I'm telling you.....between scheduling working out, people in our corner, and a little magic, we're just gonna make it through 2017!
My last treatment of 2017 is in the books! The start of this year brought cancer back, again, but we fought and prayed, and I'm still here....IN REMISSION! My hair is growing back, and it looks like I'm going to push past that six to twelve months of expected life. I keep waiting for reality to close in, to hear bad news again, to face the fight once more. However, we are about to celebrate a new year...an EVEN year. That has to be good news!

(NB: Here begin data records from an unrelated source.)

-- ==== Sys2Proof/Machine/Net.lean ====
section
/-! DEFINITION. The control network (chapter 10): links, messages received and answered (R294 to R302), discovery (R303 to
R307), launches (R317), the mate's heartbeat and maps (R281, R284, R313), and injections on the ports (R324). -/

namespace Sys2Proof.Machine

/-! ### Links and small answers (R294, R295, R323) -/

/-- The port that stays up in DORMANT (R323). -/
def State.dormantPort (s : State) : Nat :=
  if s.flag (F.NET_CFG_DORMANT 1) && !s.flag (F.NET_CFG_DORMANT 0) then 1 else 0

/-- Rate of a port (R294, R323): the one that NET_CFG.SPEED selects, else the one negotiated. -/
def State.portSpeed (s : State) (port negotiated : Nat) : Nat :=
  let cfg := s.fld (F.NET_CFG_SPEED port)
  if s.dev = .dormant then 3 else if 1 ≤ cfg ∧ cfg ≤ 3 then cfg else negotiated

/-- FEC in use at a rate (R294), coded as NET_CFG.FEC: at 25G what NET_CFG.FEC names, or what is negotiated; at 10G BASE-R where it
is negotiated, else none; at 1000BASE-KX none. -/
def State.portFec (s : State) (port rate negotiated : Nat) : Nat :=
  let cfg := s.fld (F.NET_CFG_FEC port)
  match rate with
  | 1 => if s.fld (F.NET_CFG_SPEED port) = 1 ∧ cfg ≠ 0 then cfg else negotiated
  | 2 => if negotiated = 2 then 2 else 3
  | _ => 3

/-- NET_STAT of a port that is up, from the rate and the FEC that negotiation would give. -/
def State.linkWord (s : State) (port speed fec : Nat) : Nat :=
  let rate := s.portSpeed port speed
  2 ^ 31 + rate * 2 ^ 28 + s.portFec port rate fec * 2 ^ 26

/-- The MAC address of a port (R295, R438). -/
def State.mac (s : State) (port : Nat) : Nat := (s.otpWord 2 + s.otpWord 3 % 2 ^ 16 * 2 ^ 32 + port) % 2 ^ 48

/-- The IPv6 link-local address, a modified EUI-64 (R295), in network order. -/
def State.linkLocal (s : State) (port : Nat) : List Nat :=
  let mac := (leBytes 6 (s.mac port)).reverse
  [0xFE, 0x80, 0, 0, 0, 0, 0, 0, Nat.xor (mac.getD 0 0) 2, mac.getD 1 0, mac.getD 2 0, 0xFF, 0xFE, mac.getD 3 0, mac.getD 4 0,
    mac.getD 5 0]

/-- The ANNOUNCE groups (R296): ff05::5248:a and 239.255.52.48, in network order. -/
def groupV6 : List Nat := [0xFF, 5, 0, 0, 0, 0, 0, 0, 0, 0, 0, 0, 0x52, 0x48, 0, 0x0A]
def groupV4 : List Nat := [239, 255, 52, 48]

/-- Membership reports for the groups that the device listens to, as a port comes up (R295). -/
def reportGroups (p : Nat) : Act := .dyn fun s =>
  .seq (on (s.v6Runs p) (.emit (.report p (s.linkLocal p) groupV6)))
    (on (s.v4Runs p) (.emit (.report p (leBytes 4 (s.rd (R.NET_IP4 p))).reverse groupV4)))

/-- NET_LINK_CHANGE (R294, R323, R325, R330): a port comes up, goes down, or changes its rate; `speed` and `fec` are what negotiation
gives: 0 25GBASE-KR, 1 10GBASE-KR, 2 1000BASE-KX; 0 RS-FEC, 1 BASE-R FEC, 2 none. -/
def execNetLinkChange (port : Fin 2) (up : Bool) (speed fec : Fin 3) (s : State) : Host.Outcome State Fault Refusal :=
  perform (.dyn fun s =>
    let p := port.val
    let up' := up && (s.dev != .dormant || p == s.dormantPort)
    if s.dev = .off then .nop
    else .seq (setR (R.NET_STAT p) (if up' then s.linkWord p (speed + 1) (fec + 1) else 0))
      (on (s.flag (F.NET_STAT_LINK p) != up')
        (.seq (raise (if up' then E.NET_LINK_UP p else E.NET_LINK_DOWN p)) (on up' (reportGroups p))))) s

/-- A port's link is up, its page works, and the device serves it. -/
def State.portServes (s : State) (port : Nat) : Bool :=
  s.dev != .off && s.dev != .reset && s.flag (F.NET_STAT_LINK port) && s.pageWorks (0xC0 + port)

/-- A port takes Rhadutas messages: they run over IPv6 or IPv4 (R295, R296). -/
def State.hears (s : State) (port : Nat) : Bool := s.portServes port && s.ipRuns port

/-- ND_ARP_ECHO_REQUEST (R295): one of the protocol that runs is answered: Neighbour Discovery or echo over IPv6, ARP or echo over
IPv4. -/
def execNdArpEchoRequest (port : Fin 2) (q : IpRequest) (s : State) : Host.Outcome State Fault Refusal :=
  perform (.dyn fun s => on (s.portServes port && (if q.v6 then s.v6Runs port else s.v4Runs port))
    (.emit (.answer port (q.data.map BitVec.toNat)))) s
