-- ==== Sys2Proof/Machine/Clock.lean ====
section
/-! DEFINITION. Time (R308 to R312, R326): the PTP messages as the port measures them, the servo, the states of TIM, steps
and the TIM commands. -/

namespace Sys2Proof.Machine

/-- The port on which PTP runs (R308, R326). -/
def State.ptpPort (s : State) : Nat :=
  match s.fld F.TIM_CFG_PORT with
  | 0 => 0
  | 1 => 1
  | _ => s.fld F.TIM_STAT_PORT

/-- AUTO chooses the port (R308, R326). -/
def State.ptpAuto (s : State) : Bool := decide (2 ≤ s.fld F.TIM_CFG_PORT)

/-- The grandmaster in the partner table (R305). -/
def State.timekeeper (s : State) : Option Partner := (s.partners 4).head?

/-- 4.0 ns in 2⁻³² ns. -/
def nominalInc : Int := 4 * 2 ^ 32

/-- TIM_SLEW as 2⁻³² ns of TIM_INC (R309). -/
def State.slew (s : State) : Int := (s.fld F.TIM_SLEW_PPM * 4 * 2 ^ 32 / 1000000 : Nat)

/-- Set TIM_INC, at most TIM_SLEW from 4.0 ns (R309). -/
def setInc (v : Int) : Act := .dyn fun s =>
  let x := (max (nominalInc - s.slew) (min (nominalInc + s.slew) v)).toNat
  acts [noteRate 0, setR R.TIM_INC_LO (x % 2 ^ 32), setR R.TIM_INC_HI (x / 2 ^ 32)]

/-- Evaluate the lock after a usable Sync (R310). -/
def lockState (offset : Int) : Act := .dyn fun s =>
  let thr : Nat := s.fld F.TIM_LOCK_THR_NS
  let size := offset.natAbs
  let near := if size ≤ thr then s.b.tim.inRun + 1 else 0
  let far := if 4 * thr < size then s.b.tim.outRun + 1 else 0
  acts [onTim fun t => { t with inRun := near, outRun := far },
    match s.fld F.TIM_STAT_STATE with
    | 1 => on (decide (16 ≤ near)) (timState 2)
    | 2 => on (decide (4 ≤ far)) (timState 1)
    | _ => .nop]

/-- How much the servo takes TIM_INC from 4.0 ns, in 2⁻³² ns (R309): 2⁻³ of the offset and 2⁻⁶ of the sum of the offsets, spread
over a time that is free. -/
def servoAmount (offset sum : Int) : Int := (8 * offset + sum) * 2 ^ 42 / (Config.servoSpan offset sum + 1 : Nat)

/-- The servo's answer to an offset (R309, R311): while a step waits for READY, each later Sync of the job renews what it will be. -/
def servoSync (offset : Int) : Act := .dyn fun s =>
  if decide (s.rd R.TIM_STEP_LIM < offset.natAbs) then
    if s.inJob then
      acts [on (!s.flag F.TIM_STAT_DEFERRED) (raise E.TIM_STEP_DEFERRED), setB F.TIM_STAT_DEFERRED true,
        onTim fun t => { t with step := some offset }, setInc (nominalInc - offset.sign * s.slew)]
    else stepTim offset
  else
    let sum := s.b.tim.integral + offset
    .seq (onTim fun t => { t with integral := sum, step := if s.inJob then t.step.map fun _ => offset else t.step })
      (setInc (nominalInc - servoAmount offset sum))

/-- PTP's transport runs on a port (R308, R326): UDP over IPv6 or IPv4, or Ethernet. -/
def State.ptpRuns (s : State) (port : Nat) : Bool :=
  s.portServes port && s.pageWorks 0xC2 && match s.fld F.TIM_CFG_XPORT with
    | 1 => s.v4Runs port
    | 2 => true
    | _ => s.v6Runs port

/-- A time of the master in 2⁻³² ns: a timestamp in seconds and ns, and a correction in 2⁻¹⁶ ns. -/
def masterTime (sec : BitVec 48) (ns : Word) (corr : Int) : Int := (sec.toNat * secondNs + ns.toNat * 2 ^ 32 : Nat) + corr * 2 ^ 16

/-- A board latency of NET_TS_LAT in 2⁻³² ns (R308, R325): 1/16 ns a unit. -/
def State.boardLatency (s : State) (port half : Nat) : Int := (s.rd (R.NET_TS_LAT port) / 2 ^ (16 * half) % 2 ^ 16 * 2 ^ 28 : Nat)

/-- The mean path delay from a Sync and a Delay_Req (R308, R326): the master's receive time of the request is `t4`. -/
def pathDelay (t4 : Int) : Act := .dyn fun s =>
  match s.b.tim.reqAt with
  | some t3 =>
    let d := (s.b.tim.syncDiff + (t4 - t3)).fdiv 2
    .seq (onTim fun t => { t with path := d, reqAt := none }) (setR R.TIM_PATH (satI (d.fdiv (2 ^ 32)) 0 (2 ^ 32 - 1)).toNat)
  | none => .nop

/-- A usable Sync (R308 to R311): from the port and the master that the clock follows. The offset is TIM at its arrival, NET_TS_LAT
added, less the master's time and the mean path delay, to whole ns (the rounding is not stated: DESIGN CHOICE). A Delay_Req follows
each (DESIGN CHOICE: the spec gives no interval). -/
def usableSync (y : PtpSync) : Act := .dyn fun s =>
  let t2 := s.timUnits + s.boardLatency y.port 1
  let diff := t2 - masterTime y.sec y.ns y.corr.toInt
  let offset := (diff - s.b.tim.path).fdiv (2 ^ 32)
  acts [onTim fun t => { t with syncAt := t.ticks, syncDiff := diff },
    setR R.TIM_OFFSET (ofSigned 32 (satI offset (-(2 ^ 31)) (2 ^ 31 - 1))), on (s.fld F.TIM_STAT_STATE == 3) (timState 1),
    on (s.flag F.TIM_CFG_SERVO) (servoSync offset), lockState offset,
    .emit (.delayReq y.port), .dyn fun s => onTim fun t => { t with reqAt := some (s.timUnits + s.boardLatency y.port 0) }]

/-- PTP_SYNC (R308 to R311). -/
def execPtpSync (y : PtpSync) (s : State) : Host.Outcome State Fault Refusal :=
  perform (.dyn fun s =>
    on (s.ptpRuns y.port && s.ptpPort == y.port.val && y.domain.toNat == s.fld F.TIM_CFG_DOMAIN && s.timekeeper.isSome &&
        s.b.tim.parent == some y.source.toNat)
      (acts [bistPage (0xC0 + y.port), bistPage 0xC2, usableSync y])) s

/-- The numbers by which two masters compare, the first that differs deciding (R308). The default algorithm of IEEE 1588-2019, which
the spec names and does not give, is taken as: priority1, clock quality, priority2, grandmaster identity, steps removed, sender
(PRESUMED); between two ports the one in use. -/
def Master.key (inUse : Nat) (m : Master) : List Nat :=
  [m.prio1, m.quality, m.prio2, m.gm, m.steps, m.source, if m.port = inUse then 0 else 1]

/-- The first of two lists of numbers comes before the second. -/
def before : List Nat → List Nat → Bool
  | [], _ => false
  | _, [] => false
  | a :: x, b :: y => decide (a < b) || (a == b && before x y)

/-- The best of the masters heard (R308). -/
def State.bestMaster (s : State) : Option Master :=
  s.b.tim.masters.foldl (fun best m => match best with
    | none => some m
    | some b => if before (m.key s.ptpPort) (b.key s.ptpPort) then some m else some b) none

/-- A master as its Announce describes it. -/
def masterOf (a : PtpAnnounce) : Master :=
  ⟨a.port, a.source.toNat, a.prio1.toNat, a.quality.toNat, a.prio2.toNat, a.gm.toNat, a.steps.toNat⟩

/-- The best master's Announce (R305, R308, R310): its grandmaster becomes the TIMEKEEPER. -/
def followMaster (a : PtpAnnounce) : Act := .dyn fun s =>
  let change := (s.timekeeper.map fun p => p.id) != some a.gm.toNat
  acts [on s.ptpAuto (setF F.TIM_STAT_PORT a.port), setR R.TIM_UTC_OFF a.utcOff.toNat,
    onTim fun t => { t with parent := some a.source.toNat, reqAt := if t.parent = some a.source.toNat then t.reqAt else none },
    on change (acts [removePartners fun p => p.role == 4, setR R.TIM_GM_LO (a.gm.toNat % 2 ^ 32),
      setR R.TIM_GM_HI (a.gm.toNat / 2 ^ 32), raise E.TIM_GM_CHANGE, timState 1]),
    partnerHeard ⟨0, 4, a.gm.toNat, 0, 0, a.port, 0, 0, 0, 0⟩ a.port false]

/-- PTP_ANNOUNCE (R305, R308, R310): the master is noted, and followed where it is the best. -/
def execPtpAnnounce (port : Fin 2) (gm : BitVec 64) (src : PtpSource) (utcOff : BitVec 16) (s : State) :
    Host.Outcome State Fault Refusal :=
  perform (.dyn fun s =>
    let a : PtpAnnounce := { src with port, gm, utcOff }
    let m := masterOf a
    on (s.ptpRuns a.port && a.domain.toNat == s.fld F.TIM_CFG_DOMAIN && (s.ptpAuto || s.ptpPort == a.port.val))
      (.seq (onTim fun t => { t with masters := m :: t.masters.filter fun x => x.source != m.source || x.port != m.port })
        (.dyn fun t => on (t.bestMaster == some m) (followMaster a)))) s

/-- PTP_DELAY_RESP (R308, R326): the master's receive time of the Delay_Req, its correction taken off. -/
def execPtpDelayResp (d : PtpDelay) (s : State) : Host.Outcome State Fault Refusal :=
  perform (.dyn fun s => on (s.ptpRuns s.ptpPort && s.timekeeper.isSome) (pathDelay (masterTime d.sec d.ns (-d.corr.toInt)))) s

/-- PTP_PORT_MOVE (R308): AUTO goes on to the other port, and to the best master heard there. -/
def execPtpPortMove (s : State) : Host.Outcome State Fault Refusal :=
  perform (.dyn fun s => on (s.ptpAuto && s.timekeeper.isSome) (.seq (setF F.TIM_STAT_PORT (1 - s.fld F.TIM_STAT_PORT))
    (onTim fun t => { t with masters := t.masters.filter fun x => x.port != s.fld F.TIM_STAT_PORT, reqAt := none }))) s

/-- HOLDOVER (R310): 3 s after the last usable Sync while LOCKED; TIM_INC is held. -/
def execHoldover (s : State) : Host.Outcome State Fault Refusal :=
  perform (.dyn fun s => on (s.fld F.TIM_STAT_STATE == 2) (.seq (advanceToTick (s.b.tim.syncAt + 750000000)) (timState 3))) s

/-- SET of TIM_CMD (R326): the SET registers are loaded at the next tick, with SERVO = 0 and outside a job. -/
def setCmd : Act := .dyn fun s =>
  if s.flag F.TIM_CFG_SERVO || s.inJob then refuseCmd R.TIM_CMD 1
  else
    let t := timePlus (s.rd R.TIM_SET_SEC_LO + s.rd R.TIM_SET_SEC_HI * 2 ^ 32) 0 (s.rd R.TIM_SET_NS * 2 ^ 32)
    acts [noteRate 1, onTim fun m => { m with load := some (t.1 % 2 ^ 64, t.2) }, onNet fun n => { n with announced := none }]

/-- SET (R326). -/
def execSet (s : State) : Host.Outcome State Fault Refusal := perform (toPage 0xC2 setCmd) s

/-- STEP of TIM_CMD (R311, R326): in READY, the deferred step is made. -/
def stepCmd : Act := .dyn fun s => if s.dev != .ready then refuseCmd R.TIM_CMD 2 else deferredStep

/-- TIM_STEP (R311). -/
def execTimStep (s : State) : Host.Outcome State Fault Refusal := perform (toPage 0xC2 stepCmd) s

end Sys2Proof.Machine
end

After enjoying another *delicious* vanilla shake, I spent today in scans. Something about the brain was weighing heavy on me, and dr. F put in orders for STAT reports.
I was sooooooo relieved when her office called to tell me the good news that there are no Metsin my brain!! I’m still cancer free there!! (Still waiting on other reports.)
The CT went well, since they could access my port. The MRI was a little more rough, but I’ll take that in exchange for good news.
It was especially worrisome, after the wreck I had late Saturday night. I was driving in rainy weather. Around a curve, my car started to skid and then locked up. I continued to slide off the road and into a ditch and some trees. Thanks to my overworked, underpaid guardian angels, I walked away without even a scratch or sore muscle. The car? Not so much.
I sit here, kicking cancer with the kicks my dear friend, Michele, found me for mathematical power!!! Love times infinity. ❤️
I just cannot give enough thanks for prayers and miracles from heaven!!